O Gerenciamento de Serviços de TI
está criado em torno da entrega de níveis de serviços estabelecidos aos
usuários finais, e para isto é necessário ter uma área com o foco de:
- Dar suporte aos usuários à medida que eles requerem
ajuda para o uso dos serviços de TI.
- Monitorar o cumprimento dos níveis de serviços
estabelecidos nos ANSs. O Gerenciamento do Nível de Serviços é um
habilitador de negócio primordial para esta função.

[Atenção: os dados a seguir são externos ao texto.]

-- ==== Sys2Proof/Machine/Mgmt.lean ====
section
/-! DEFINITION. The management port, PTP time, the cores' faults, the console, the comparator and the timers of
sessions, leases and queued commands (spec/16_management_security.md R478 to R493, R503 to R508;
spec/17_cuard_commands.md R524, R526). -/

namespace Sys2Proof.Machine

/-! ### Cores. -/

/-- CORE_POISON_FAULT (R481): a load, atomic or fetch of a poisoned word. -/
def execCorePoisonFault (hart : Fin 8) (fetch : Bool) (addr : Nat) (s : State) : Res :=
  let s := (s.sat Reg.MGMT_POISON_CNT 1).event 0x0A0E (unitId 9 hart) 1 [(16, 5, addr), (21, 1, boolN fetch)]
  .next (s.send (.trap hart fetch addr))

/-- A physical address the cores' map holds (R478); the register space is judged by offset. -/
def State.coreMapped (s : State) (a : Nat) : Bool :=
  if a < 0x10000000000 then
    match s.loc a with
    | .none => false
    | .register o => regMapped o
    | _ => true
  else
    decide (a < 0x10000008000) || decide (0x10001000000 ≤ a ∧ a < 0x10001010000) ||
    decide (0x10002000000 ≤ a ∧ a < 0x10002010000) || decide (0x10003000000 ≤ a ∧ a < 0x10003002000)

/-- CORE_ACCESS_FAULT (R30, R478). -/
def execCoreAccessFault (hart : Fin 8) (fetch write : Bool) (addr : Nat) (s : State) : Res :=
  if s.coreMapped addr then .next s
  else .next ((s.addrError addr 2 (boolN write) 0).send (.trap hart fetch addr))

/-- LOCKSTEP_MISMATCH (R493): HALTED with ALERT_N, no event. -/
def execLockstepMismatch (s : State) : Res :=
  if s.off then .next s
  else .next ({ s with cq := { s.cq with dead := true } } : State).haltSilent.alertOn

/-- CONSOLE_RECEIVE (R479, R483). -/
def execConsoleReceive (bytes : List Byte) (s : State) : Res := .next ((s.send (.console bytes)).raiseIrq 5)

/-- CONSOLE_TRANSMIT (R479). -/
def execConsoleTransmit (bytes : List Byte) (s : State) : Res := .next (s.send (.uart bytes))

/-! ### The port's link (R484). -/

/-- The speed the port tries, none where it is off. -/
def State.mgmtTry (s : State) : Option Bool :=
  let m := s.rf Reg.MGMT_PORT_CTL 1 0
  if m = 3 then none else if m = 1 then some true else if m = 2 then some false else some s.mgmt.fast

/-- MGMT_LINK_UP (R484): the link comes up at the speed being tried. -/
def execMgmtLinkUp (s : State) : Res :=
  match s.mgmtTry with
  | none => .next s
  | some f => .next (if s.off || s.rbit Reg.MGMT_PORT_ST 0 then s else (s.wf Reg.MGMT_PORT_ST 0 0 1).wf Reg.MGMT_PORT_ST 1 1 (boolN f))

/-- MGMT_LINK_LOSS (R484). -/
def execMgmtLinkLoss (s : State) : Res := .next (if s.rbit Reg.MGMT_PORT_ST 0 then s.mgmtDown else s)

/-- MGMT_SPEED_ALTERNATE (R484): 1 s at one speed without link. -/
def execMgmtSpeedAlternate (s : State) : Res :=
  if s.rf Reg.MGMT_PORT_CTL 1 0 = 0 ∧ s.rbit Reg.MGMT_PORT_ST 0 = false ∧ 100000000 ≤ (s.wall - s.mgmt.speedAt).toNat then
    .next { s with mgmt := { s.mgmt with fast := !s.mgmt.fast, speedAt := s.wall } }
  else .next s

/-- The port carries frames. -/
def State.mgmtUp (s : State) : Bool := !s.off && s.rbit Reg.MGMT_PORT_ST 0

/-! ### Ingress (R486, R488). -/

/-- A frame for Cuard within the rate of R488; one more is discarded, with event 0x0A0B once per window. -/
def State.cuardRate (s : State) : Bool × State :=
  let w := s.now.toNat / 100000000
  let s := if s.cq.rateAt.toNat = w then s
    else { s with cq := { s.cq with rateAt := BitVec.ofNat 64 w, rateN := 0, rateTold := false } }
  let n := s.cq.rateN + 1
  let s := { s with cq := { s.cq with rateN := n } }
  if n ≤ s.rd Reg.MGMT_CUARD_RATE then (true, s)
  else
    let s := s.sat Reg.MGMT_RATE_DROP 1
    (false, if s.cq.rateTold then s
      else ({ s with cq := { s.cq with rateTold := true } } : State).event 0x0A0B devUnit 1 [(16, 1, 2), (17, 4, n)])

/-- What the frame says, its FCS off. -/
structure EthIn where
  dst : List Byte
  src : List Byte
  et : Nat
  pay : List Byte
  deriving DecidableEq, Repr

def ethIn (l : List Byte) : EthIn := { dst := l.take 6, src := sliceB l 6 6, et := beNat (sliceB l 12 2), pay := l.drop 14 }

/-- The UDP datagram of a packet that is no fragment: version 6 or not, source, destination and datagram. -/
def EthIn.udp (e : EthIn) : Option (Bool × List Byte × List Byte × List Byte) :=
  let d := e.pay
  if e.et = 0x86DD then
    (if beNat (sliceB d 6 1) = 17 then
      some (true, sliceB d 8 16, sliceB d 24 16, (d.drop 40).take (beNat (sliceB d 4 2))) else none)
  else if e.et = 0x0800 then
    let ihl := beNat (sliceB d 0 1) % 16 * 4
    let frag := beNat (sliceB d 6 2) % 2 ^ 14
    (if beNat (sliceB d 9 1) = 17 ∧ frag = 0 then
      some (false, sliceB d 12 4, sliceB d 16 4, (d.take (beNat (sliceB d 2 2))).drop ihl) else none)
  else none

/-- A UDP checksum that holds, or that IPv4 leaves out. -/
def udpGood (v6 : Bool) (src dst u : List Byte) : Bool :=
  let n := beNat (sliceB u 4 2)
  let c := beNat (sliceB u 6 2)
  let pseudo := if v6 then src ++ dst ++ toBE 4 n ++ [0, 0, 0, 17] else src ++ dst ++ [0, 17] ++ toBE 2 n
  decide (8 ≤ n) && n == u.length && ((!v6 && c == 0) || (c != 0 && onesOf (pseudo ++ u) == 0xFFFF))

/-- The command packet of a frame to Cuard, with where its reply goes. -/
def State.cuardIn (s : State) (e : EthIn) : Option (Origin × List Byte) :=
  match e.udp with
  | none => none
  | some (v6, src, dst, u) =>
    let own := if v6 then s.cuardV6.contains dst else s.cuardV4.contains dst
    if own && udpGood v6 src dst u && beNat (sliceB u 2 2) == s.rd Reg.MGMT_CUARD_UDP % 65536 then
      some ({ mac := e.src, v6 := v6, ip := src, own := dst, sport := beNat (u.take 2) }, u.drop 8)
    else none

/-- The solicited-node multicast MACs of Cuard's IPv6 addresses. -/
def State.solicited (s : State) : List (List Byte) := s.cuardV6.map (fun a => [0x33, 0x33, 0xFF] ++ a.drop 13)

/-- The Cuard address an ARP request or neighbour solicitation asks for. -/
def State.asksFor (s : State) (e : EthIn) : Option (List Byte) :=
  let d := e.pay
  if e.et = 0x0806 ∧ beNat (sliceB d 6 2) = 1 ∧ s.cuardV4.contains (sliceB d 24 4) then some (sliceB d 24 4)
  else if e.et = 0x86DD ∧ beNat (sliceB d 6 1) = 58 ∧ beNat (sliceB d 40 1) = 135 ∧ s.cuardV6.contains (sliceB d 48 16) ∧ ndValid d = true then
    some (sliceB d 48 16)
  else none

/-- Its answer (RFC 826, RFC 4861): to all nodes where a solicitation's source is unspecified. -/
def State.cuardNd (s : State) (e : EthIn) (own : List Byte) : List Byte :=
  let m := s.cuardMac
  let d := e.pay
  if own.length = 4 then
    endFrame (e.src ++ m ++ [0x08, 0x06, 0, 1, 8, 0, 6, 4, 0, 2] ++ m ++ own ++ sliceB d 8 6 ++ sliceB d 14 4)
  else
    let none := beNat (sliceB d 8 16) == 0
    let src := if none then toBE 16 (0xFF02 * 2 ^ 112 + 1) else sliceB d 8 16
    let to_ : List Byte := if none then [0x33, 0x33, 0, 0, 0, 1] else e.src
    let icmp := [136, 0, 0, 0, if none then 0x20 else 0x60, 0, 0, 0] ++ own ++ [2, 1] ++ m
    let c := 0xFFFF - onesOf (own ++ src ++ toBE 4 icmp.length ++ [0, 0, 0, 58] ++ icmp)
    endFrame (to_ ++ m ++ [0x86, 0xDD] ++ patchB (ip6Hdr own src 0 icmp.length 58) 7 [255] ++ patchB icmp 2 (toBE 2 c))

/-- A PTP event message (R490). -/
def EthIn.ptpEvent (e : EthIn) : Bool :=
  e.et == 0x88F7 || (match e.udp with
    | some (_, _, _, u) => beNat (sliceB u 2 2) == 319
    | none => false)

/-- The timestamp extension of MGMT_TS: seconds, nanoseconds, and bit 0 valid (R490, R511). -/
def State.stamp (s : State) (valid : Bool) : List Byte :=
  if valid then
    toLE 4 (s.rd Reg.MGMT_PTP_NOW_SLO) ++ toLE 2 (s.rf Reg.MGMT_PTP_NOW_SHI 15 0) ++ toLE 4 (s.rd Reg.MGMT_PTP_NOW_NS) ++ [1, 0]
  else List.replicate 12 0

/-- A frame for the virtio-net receive queue; `buffer` where the queue has one. -/
def State.toVnet (s : State) (buffer : Bool) (l : List Byte) : State :=
  if buffer then (s.send (.vnet (s.stamp (ethIn l).ptpEvent ++ l))).raiseIrq 4 else s.sat Reg.MGMT_FILT_DROP 1

/-- A broadcast or multicast MAC. -/
def groupMac (m : List Byte) : Bool := bitOf (rdLE m 0 1) 0

/-- The rows of R486, first match deciding. -/
def State.classify (s : State) (buffer : Bool) (l : List Byte) : State :=
  let e := ethIn l
  let mine := e.dst == s.cuardMac
  let cmd := if mine then s.cuardIn e else none
  let nd := if mine || e.dst == List.replicate 6 0xFF || s.solicited.contains e.dst then s.asksFor e else none
  match cmd, nd with
  | some c, _ =>
    let r := s.cuardRate
    if r.1 then r.2.arrive { port := 0, bytes := c.2, arrival := s.now, org := c.1 } else r.2
  | none, some own =>
    let r := s.cuardRate
    let s := if r.1 && r.2.cuardUp then r.2.send (.eth (s.cuardNd e own)) else r.2
    if mine then s else s.toVnet buffer l
  | none, none =>
    if mine then s.sat Reg.MGMT_FILT_DROP 1
    else if e.dst == s.softMac || groupMac e.dst then s.toVnet buffer l
    else s.sat Reg.MGMT_FILT_DROP 1

/-- MGMT_FRAME_RECEIVE (R486): the bytes from the destination MAC to the FCS; `buffer` where the virtio-net receive queue
has a buffer. -/
def execMgmtFrameReceive (bytes : List Byte) (buffer : Bool) (s : State) : Res :=
  let l := bytes.take (bytes.length - 4)
  if s.mgmtUp = false ∨ bytes.length < 64 ∨ leNat (bytes.drop (bytes.length - 4)) ≠ crc32 l then .next s
  else .next (s.classify buffer l)

/-! ### Egress (R487, R490). -/

/-- A frame of software that would pass for Cuard's. -/
def State.spoofs (s : State) (e : EthIn) : Bool :=
  e.src == s.cuardMac || (e.et == 0x86DD && s.cuardV6.contains (sliceB e.pay 8 16)) ||
  (e.et == 0x0800 && s.cuardV4.contains (sliceB e.pay 12 4)) || (e.et == 0x0806 && s.cuardV4.contains (sliceB e.pay 14 4))

/-- A spoofed frame discarded, counted in its window. -/
def State.spoofDrop (s : State) : State :=
  let w := s.now.toNat / 100000000
  let n := (if s.cq.spoofAt.toNat = w then s.cq.spoofN else 0) + 1
  (({ s with cq := { s.cq with spoofAt := BitVec.ofNat 64 w, spoofN := n } } : State).sat Reg.MGMT_SPOOF_DROP 1).event 0x0A0B devUnit 1
    [(16, 1, 1), (17, 4, n)]

/-- VIRTIO_NET_TRANSMIT (R487, R490): `stamp` is the buffer's request flag. -/
def execVirtioNetTransmit (bytes : List Byte) (stamp : Bool) (s : State) : Res :=
  if s.spoofs (ethIn bytes) then .next s.spoofDrop
  else if s.mgmtUp = false then .next s
  else
    let t := s.send (.eth (endFrame bytes))
    .next (if stamp then t.send (.vnet (s.stamp true)) else t)

/-! ### PPS (R492). -/

/-- PPS_EDGE (R492): a rising edge after `low` ticks low, high for `high` ticks. -/
def execPpsEdge (low high : Nat) (s : State) : Res :=
  let due := match s.mgmt.ppsAt with
    | none => true
    | some t => decide (99990000 ≤ (s.now - t).toNat ∧ (s.now - t).toNat ≤ 100010000)
  if s.rbit Reg.MGMT_PTP_CTL 1 && decide (10 ≤ low) && decide (10 ≤ high) && due then
    let t := ((s.wr Reg.MGMT_PPS_TS_SLO (s.rd Reg.MGMT_PTP_NOW_SLO)).wr Reg.MGMT_PPS_TS_SHI (s.rd Reg.MGMT_PTP_NOW_SHI)).wr
      Reg.MGMT_PPS_TS_NS (s.rd Reg.MGMT_PTP_NOW_NS)
    .next (({ t with mgmt := { t.mgmt with ppsAt := some s.now } } : State).wf Reg.MGMT_PTP_CTL 2 2 1 |>.raiseIrq 6)
  else .next (s.sat Reg.MGMT_PPS_REJ 1)

/-! ### The debug lock (R508). -/

/-- A resident context names a record buffer. -/
def State.recBuffered (s : State) : Bool :=
  (List.range 16).any (fun n => match s.slotOf n with
    | some j => j.job.recLen != 0
    | none => false)

/-- A write of SEC_DBG.UNLOCK in session `id`: its status. -/
def State.unlockDebug (s : State) (id : Nat) : Nat × State :=
  match s.sess id with
  | none => (stBAD_STATE, s)
  | some x =>
    if !(x.active && x.expert && s.keyHas x.key 3) then (stBAD_STATE, s)
    else if s.recBuffered then (stBAD_STATE, s)
    else
      let s := s.extend 1 (sha384 (strB "KZY8-DEBUG"))
      let s := ({ s with cq := { s.cq with dbg := some id } } : State).wf Reg.SEC_DBG 3 2 3
      (stOK, s.event 0x0A0A devUnit 1 [(16, 1, 1), (17, 1, x.key)])

/-- The key of a session, 255 without one. -/
def State.keyOfSess (s : State) (id : Nat) : Nat :=
  match s.sess id with
  | some x => x.key
  | none => 255

/-- DEBUG_UNLOCK (R508). -/
def execDebugUnlock (id : Nat) (s : State) : Res := .next (s.unlockDebug id).2

/-- DEBUG_RELOCK (R508). -/
def execDebugRelock (id : Nat) (s : State) : Res := .next (s.relock (s.keyOfSess id))

/-! ### Sessions, nonce and leases (R503, R504, R507, R526). -/

/-- SESSION_CONFIRM_TIMEOUT (R504): the first session still opening 10 s after its open is discarded. -/
def execSessionConfirmTimeout (s : State) : Res :=
  match s.cq.sessions.find? (fun x => !x.active && decide (1000000000 ≤ (s.now - x.opened).toNat)) with
  | none => .next s
  | some x => .next (({ s with cq := { s.cq with sessions := s.cq.sessions.filter (fun y => decide (y.id ≠ x.id)) } } : State).authFail
      1 x.key x.port)

/-- SESSION_IDLE_TIMEOUT (R507). -/
def execSessionIdleTimeout (s : State) : Res :=
  match s.cq.sessions.find? (fun x => x.active && decide (s.rd Reg.SEC_IDLE * 100000000 ≤ (s.now - x.last).toNat)) with
  | none => .next s
  | some x => .next (s.closeSess x.id 2)

/-- SESSION_LIFETIME_EXPIRY (R507): 24 h after opening. -/
def execSessionLifetimeExpiry (s : State) : Res :=
  match s.cq.sessions.find? (fun x => x.active && decide (8640000000000 ≤ (s.now - x.opened).toNat)) with
  | none => .next s
  | some x => .next (s.closeSess x.id 3)

/-- QNONCE_EXPIRY (R503). -/
def execQnonceExpiry (s : State) : Res :=
  if s.cuardUp = true ∧ 60000000000 ≤ (s.now - s.cq.nonceAt).toNat then .next s.newNonce else .next s

/-- LEASE_EXPIRY (R526): the first lease past its term ends. -/
def execLeaseExpiry (s : State) : Res :=
  match (List.range 4).find? (fun r => match tget none s.cq.leases r with
    | some l => decide (l.expiry ≤ s.now)
    | none => false) with
  | none => .next s
  | some r => .next (s.endLease r 3 255)

/-! ### Command timers (R524, R546). -/

/-- A queued command whose CMD_QTMO has passed; one that can start in this tick is left to start. -/
def State.queueLate (s : State) : Option Req :=
  let q := s.rd Reg.CMD_QTMO
  s.cq.queue.find? (fun r =>
    let t := (s.now - r.arrival).toNat
    decide (q < t) || (t == q && (s.blocked || s.cq.queue.head? != some r)))

/-- CMD_QUEUE_TIMEOUT (R524). -/
def execCmdQueueTimeout (s : State) : Res :=
  match s.queueLate with
  | none => .next s
  | some r =>
    let s := { s with cq := { s.cq with queue := s.cq.queue.erase r } }
    let s := s.event 0x0B04 devUnit 1 [(16, 2, pkOp r.bytes), (18, 1, 1), (19, 1, r.port)]
    .next (s.answer (repTo r) false stTIMEOUT (pkLease r.bytes) [])

/-- A load in progress ends without a context: its validation stops, and a context whose seals are still being hashed goes. -/
def State.dropLoad (s : State) : State :=
  let s := { s with cq := { s.cq with loading := none } }
  (List.range 16).foldl (fun s n => match s.slotOf n with
    | some j =>
      if j.st = .validating then
        (({ s with prot := s.prot.filter (fun p => decide (p.ctx ≠ j.ctx.toNat)) } : State).setSlot n none).syncResident
      else s
    | none => s) s

/-- A_FIRST_LIMIT (R524): the work of the first command past its limit ends, with a final TIMEOUT. -/
def execAFirstLimit (s : State) : Res :=
  match s.cq.waits.find? (fun w => match w.limit with
    | some n => decide (n ≤ (s.now - w.start).toNat)
    | none => false) with
  | none => .next s
  | some w =>
    let s := if w.what = .load then s.dropLoad else s
    let s := s.event 0x0B04 devUnit 1 [(16, 2, w.rep.opcode), (18, 1, 2), (19, 1, w.rep.port)]
    .next (s.finish w.what stTIMEOUT [])

end Sys2Proof.Machine
end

A Central de Serviços tem várias
responsabilidades primárias. São elas:
- Receber e gravar TODAS as chamadas dos usuários
- Gravar e acompanhar incidentes e reclamações
- Prover uma avaliação inicial dos incidentes
- Monitorar/escalar incidentes por ANS
- Comunicar mudanças planejadas nos níveis de serviço
- Encerrar os incidentes com confirmação
- Manter os usuários informados sobre o progresso de
suas requisições
- Produzir relatórios de gerenciamento
- Coordenar os grupos de suporte de 2º e 3º níveis
- Prover informações gerenciais
- Identificar necessidades de treinamento dos usuários
- Contribuir na identificação de problemas
Controle de Incidentes
A Central de Serviços é
responsável por registrar todos os incidentes e controlá-los. A Central de
Serviços pode usar diferentes origens para registrar os incidentes:
- Telefone
- E-mail
- Internet
- Fax
- Visita pessoal
A Central de Serviços não está envolvida apenas com o
Gerenciamento de Incidentes. Atividades de outros processos podem ser
executadas também nesta função.
A equipe de suporte que fará
parte da Central de Serviços deverá ter algumas qualificações mínimas, como:
- Habilidades interpessoais - ser...
- Paciente
- Comunicativo
- Amigo
- Entusiasmado
- Assertivo
- Empático
- Honesto
- Entendimento dos serviços utilizados pelo negócio
- Conhecimento técnico necessário para fornecer o
suporte
Quanto ao conhecimento técnico
podemos ter 3 tipos de qualificação. A decisão pela escolha do nível dependerá
do tipo de suporte e dos clientes que serão atendidos:
- Skilled (hábil) – qualificado tecnicamente
- Unskilled – pouco conhecimento técnico
- Expert (perito) – especialista
Se o usuário que liga para a Central
de Serviços é um usuário mais experiente com necessidade de resolver questões
mais complexas, pode ser mais adequado utilizar uma equipe de atendentes
skilled ou experts.
Central de Atendimento (Call Center)
Voltada para grandes volumes de
chamadas e transações por telefone. Neste caso esta Central não atua sobre as
transações, e as encaminha para a área devida dentro da organização.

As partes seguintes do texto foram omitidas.